Weiters gibt es Regionale Klimamodelle ("RCMs"), die ähnlich fungieren wie die Globalen Klimamodelle, allerdings nur für einen begrenzten Abschnitt der Erde gelten. Weil sie einen kleinere Fläche abdecken, können Regionale Klimamodelle im Allgemeinen schneller und mit einer höheren Auflösung als Globale Klimamodelle ausgeführt werden. Ein Modell mit hoher Auflösung hat kleinere Gitterzellen und kann daher Klimainformationen für ein bestimmtes Gebiet detaillierter erstellen. Regionale Klimamodelle bieten eine Möglichkeit, um globale Klimainformationen auf eine lokale Skala zu reduzieren.
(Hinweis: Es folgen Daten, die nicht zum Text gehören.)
/-! ## RDW and WRW -/

/-- A command that holds no bus, past its checks, ends with the fault of its body marked (R210). -/
theorem commandResult_of_body_faulted {i : Instr} {c : Command} {s t : State} {f : Fault} (hchecks : firstStop (c.checks s) = none)
    (hown : c.ownsBus = false) (hbody : (c.body s.params).run s.turn s = .faulted f t) : commandResult i c s = t.markFault f := by
  have henter : c.enter s.turn s = s := by simp [Command.enter, hown]
  simp only [commandResult, hchecks, henter, hbody]

section
variable {s : State} {off : Nat} (ho : s.map.isOpen = true) (ha : off % 4 = 0) (hw : off < 4096)
include ho ha hw

/-- With the map open, an aligned offset inside the window passes the checks of RDW and WRW. -/
theorem firstStop_offsetChecks_none : firstStop (offsetChecks off s) = none := by
  have hin : ¬ Config.windowSize ≤ off := Nat.not_le.2 hw
  simp [firstStop, offsetChecks, mapCheck, ho, ha, hin]

/-- Past its checks, RDW ends in the fault its read ends in. -/
theorem exec_rdw_of_memRead_error {f : Fault} (h : memRead s.turn off s = .error f) : exec (.rdw off) s = .next (s.markFault f) := by
  have hbody : ((rdwCommand off).body s.params).run s.turn s = .faulted f s := by simp only [rdwCommand, Prog.run, h]
  rw [exec_eq, commandOf, commandResult_of_body_faulted (firstStop_offsetChecks_none ho ha hw) rfl hbody]

/-- Past its checks, WRW ends in the fault its write ends in. -/
theorem exec_wrw_of_memWrite_error {v : Word} {f : Fault} (h : memWrite s.turn off v s = .error f) :
    exec (.wrw off v) s = .next (s.markFault f) := by
  have hbody : ((wrwCommand off v).body s.params).run s.turn s = .faulted f s := by simp only [wrwCommand, Prog.run, h]
  rw [exec_eq, commandOf, commandResult_of_body_faulted (firstStop_offsetChecks_none ho ha hw) rfl hbody]

end

/-- Settles O28: the address map gives the registers at their own offsets alone, so at any other offset the one access of RDW or WRW
faults, and the command marks that fault. -/
theorem unmodelledOffsetsFault : Obligations.UnmodelledOffsetsFault := by
  unfold Obligations.UnmodelledOffsetsFault
  intro s off ho ha hw
  constructor
  · intro hf hl
    exact exec_rdw_of_memRead_error ho ha hw
      (memRead_unmodelled ho (fun w h => hf w h.1 h.2) (fun w h => hl w h.1 h.2))
  · intro v hf hsc
    exact exec_wrw_of_memWrite_error ho ha hw
      (memWrite_unmodelled ho (fun w h => hf w h.1 h.2) (fun w h => (hsc w h.1).1 h.2) (fun w h => (hsc w h.1).2 h.2))

end Sys2Proof.Machine
end

section
/-! SUPPORT. The errors and refusals of spec/60_exceptions.md: what a refused command word does (R211), the order of a command's checks
(R204, R206, R208), and the stages of OPEN (R201 to R203). -/

namespace Sys2Proof.Machine

/-! ## Refused command words (R77, R211) -/

/-- An opcode that no operation has is refused as unlisted. -/
theorem decode_of_unlistedOpcode {c : Word} (ws : List Word) (h : ∀ o ∈ Op.all, o.code ≠ opcodeOf c) :
    decode (c :: ws) = .error (.unlistedOpcode c) := by
  have hnone : Op.ofCode (opcodeOf c) = none := List.find?_eq_none.2 fun o ho => by simpa using h o ho
  simp only [decode, hnone]

/-- A one in a bit that the format marks 0 is refused, however many operand words are issued. -/
theorem decode_of_mustBeZero {c : Word} {o : Op} (ws : List Word) (ho : o.code = opcodeOf c) (hbit : c &&& o.mustBeZero ≠ 0#32) :
    decode (c :: ws) = .error (.mustBeZero c) := by
  have hsome : Op.ofCode (opcodeOf c) = some o := ho ▸ Laws.ofCode_code o
  simp only [decode, hsome, if_pos hbit]

/-- The decoder's reasons on which the agent's words are refused: R77's three, not those of words still to come (log 9). -/
def RefusesWord (c : Word) (x : Reject) : Prop := x = .unlistedOpcode c ∨ x = .mustBeZero c ∨ x = .padding c

/-- Words refused for such a reason are fetched as a refusal: some of them taken and the mark set. -/
theorem fetch_of_refusesWord {a : AgentId} {s : State} {c : Word} {x : Reject} (hd : decode (s.agent a).pending = .error x)
    (hx : RefusesWord c x) : ∃ rest, fetch a s = .refusal (s.setPending a rest).refuse := by
  rcases hx with rfl | rfl | rfl
  all_goals
    simp only [fetch, hd]
    exact ⟨_, rfl⟩

/-- With no order laid down, the step of an idle agent that fetches a refusal is that refusal. -/
theorem step_of_fetch_refusal {s t : State} (hf : s.faults = []) (hs : s.sched = []) (hi : (s.agent s.turn).seq = .idle)
    (h : fetch s.turn s = .refusal t) : step s = .next t := by
  simp only [step, hf, hs, operationStep, hi, h]

/-- Settles O8: each of the three kinds of word is a reason the decoder gives, and a fetched refusal is the whole step; that the mark
stays is part of what every step keeps. -/
theorem refusedCommandOnlySetsTheMark : Obligations.RefusedCommandOnlySetsTheMark := by
  unfold Obligations.RefusedCommandOnlySetsTheMark
  refine ⟨?_, fun s t hr h => (step_steps h).refused hr⟩
  intro s c ws hf hs hi hp hkind
  have hd : ∃ x, decode (s.agent s.turn).pending = .error x ∧ RefusesWord c x := by
    rw [hp]
    rcases hkind with hcode | ⟨o, -, ho, hbit⟩ | hpad
    · exact ⟨_, decode_of_unlistedOpcode ws hcode, .inl rfl⟩
    · exact ⟨_, decode_of_mustBeZero ws ho hbit, .inr (.inl rfl)⟩
    · exact ⟨_, hpad, .inr (.inr rfl)⟩
  obtain ⟨x, hx, hrefusal⟩ := hd
  obtain ⟨rest, hfetch⟩ := fetch_of_refusesWord hx hrefusal
  exact ⟨rest, step_of_fetch_refusal hf hs hi hfetch⟩

/-! ## The checks of a command in order (R208) -/

/-- A command stopped by an error changes nothing and records its completion with that error (R209). -/
theorem commandResult_of_error {i : Instr} {c : Command} {s : State} {e : Error} (h : firstStop (c.checks s) = some (.error e)) :
    commandResult i c s = { s with history := s.history ++ [.completed s.turn i (.error e)] } := by
  simp only [commandResult, h]
  rfl

/-- The checks a command makes after the map check: on the offset of RDW and WRW (R53), and on the arguments of R200. -/
def checksPastMap (s : State) : Instr → List (Bool × Stop)
  | .rdw off | .wrw off _ => (offsetChecks off s).tail
  | .pcfgo pin | .pcfgi pin | .pset pin _ | .pget pin => (pinChecks pin s).tail
  | .i2cinit scl sda freq =>
    [(decide (s.numPins ≤ scl.toNat ∨ s.numPins ≤ sda.toNat ∨ scl = sda ∨ freq = 0#32), .error .configurationError)]
  | .write addr _ _ => [(decide (128 ≤ addr.toNat), .error .configurationError)]
  | .read addr _ n => [(decide (128 ≤ addr.toNat ∨ n = 0#8), .error .configurationError)]
  | _ => []

/-- On a bus that is configured and free, the frame's checks come down to the map check (R140). -/
theorem firstStop_frameChecks_append {s : State} (h : s.bus.cfg = .configured ∧ s.bus.owner = none) (rest : List (Bool × Stop)) :
    firstStop (frameChecks s ++ rest) = firstStop (mapCheck s :: rest) := by
  obtain ⟨hcfg, howner⟩ := h
  simp [frameChecks, firstStop, hcfg, howner]

/-- Once the checks on the bus pass, every command but OPEN checks the map, and then what is left. -/
theorem firstStop_checks_of_busAdmits {i : Instr} {s : State} (hi : i ≠ .openMap) (h : s.busAdmits i) :
    firstStop ((commandOf i).checks s) = firstStop (mapCheck s :: checksPastMap s i) := by
  obtain ⟨hbus, hinit⟩ := h
  cases i with
  | openMap => exact absurd rfl hi
  | i2cinit scl sda freq =>
    have hcfg : ¬ s.bus.cfg = .configured := by simp [hinit scl sda freq rfl]
    simp only [commandOf, i2cinitCommand, checksPastMap, firstStop, hcfg, decide_false, Bool.false_eq_true, if_false]
  | closeMap | rdw | wrw | pcfgo | pcfgi | pset | pget => rfl
  | i2cdisp | setwm | setrm | wbit | rbit | start | stop | wbyte | rbyte | wbytes | write | read =>
    exact firstStop_frameChecks_append (hbus rfl) _

/-- Settles O23: past the checks on the bus, the map check is the first of every command but OPEN, and a closed map fails it. -/
theorem closedMapIsUnavailable : Obligations.ClosedMapIsUnavailable := by
  unfold Obligations.ClosedMapIsUnavailable
  intro i s hi hclosed hbus
  have hstop : firstStop ((commandOf i).checks s) = some (.error .registerMapUnavailable) := by
    simp [firstStop_checks_of_busAdmits hi hbus, firstStop, mapCheck, hclosed]
  rw [exec_eq, commandResult_of_error hstop]

/-- Arguments R200 lists as invalid fail the one check left past the map's (R204). -/
theorem firstStop_checksPastMap_of_badArguments {i : Instr} {s : State} (h : badArguments s.numPins i) :
    firstStop (checksPastMap s i) = some (.error .configurationError) := by
  cases i with
  | openMap | closeMap | rdw | wrw | i2cdisp | setwm | setrm | wbit | rbit | start | stop | wbyte | rbyte | wbytes => exact h.elim
  | pcfgo | pcfgi | pset | pget | i2cinit | write | read => exact if_pos (decide_eq_true h)

/-- Settles O36: past the checks on the bus and the map, invalid arguments fail the check that is left, which is made before the body. -/
theorem badArgumentsChangeNothing : Obligations.BadArgumentsChangeNothing := by
  unfold Obligations.BadArgumentsChangeNothing
  intro i s hbad hopen hbus
  have hi : i ≠ .openMap := by
    rintro rfl
    exact hbad
  have hstop : firstStop ((commandOf i).checks s) = some (.error .configurationError) := by
    simp [firstStop_checks_of_busAdmits hi hbus, firstStop, mapCheck, hopen, firstStop_checksPastMap_of_badArguments hbad]
  rw [exec_eq, commandResult_of_error hstop]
Dies bedeutet, dass man Informationen, die von einem Globalen Klimamodell oder Beobachtungen in grobem Maßstab stammen, nimmt und auf einen bestimmten Bereich oder eine Region anwendet.

...und schliesslich Integrierten Bewertungsmodellen (Integrated Assessment Models - IAMs)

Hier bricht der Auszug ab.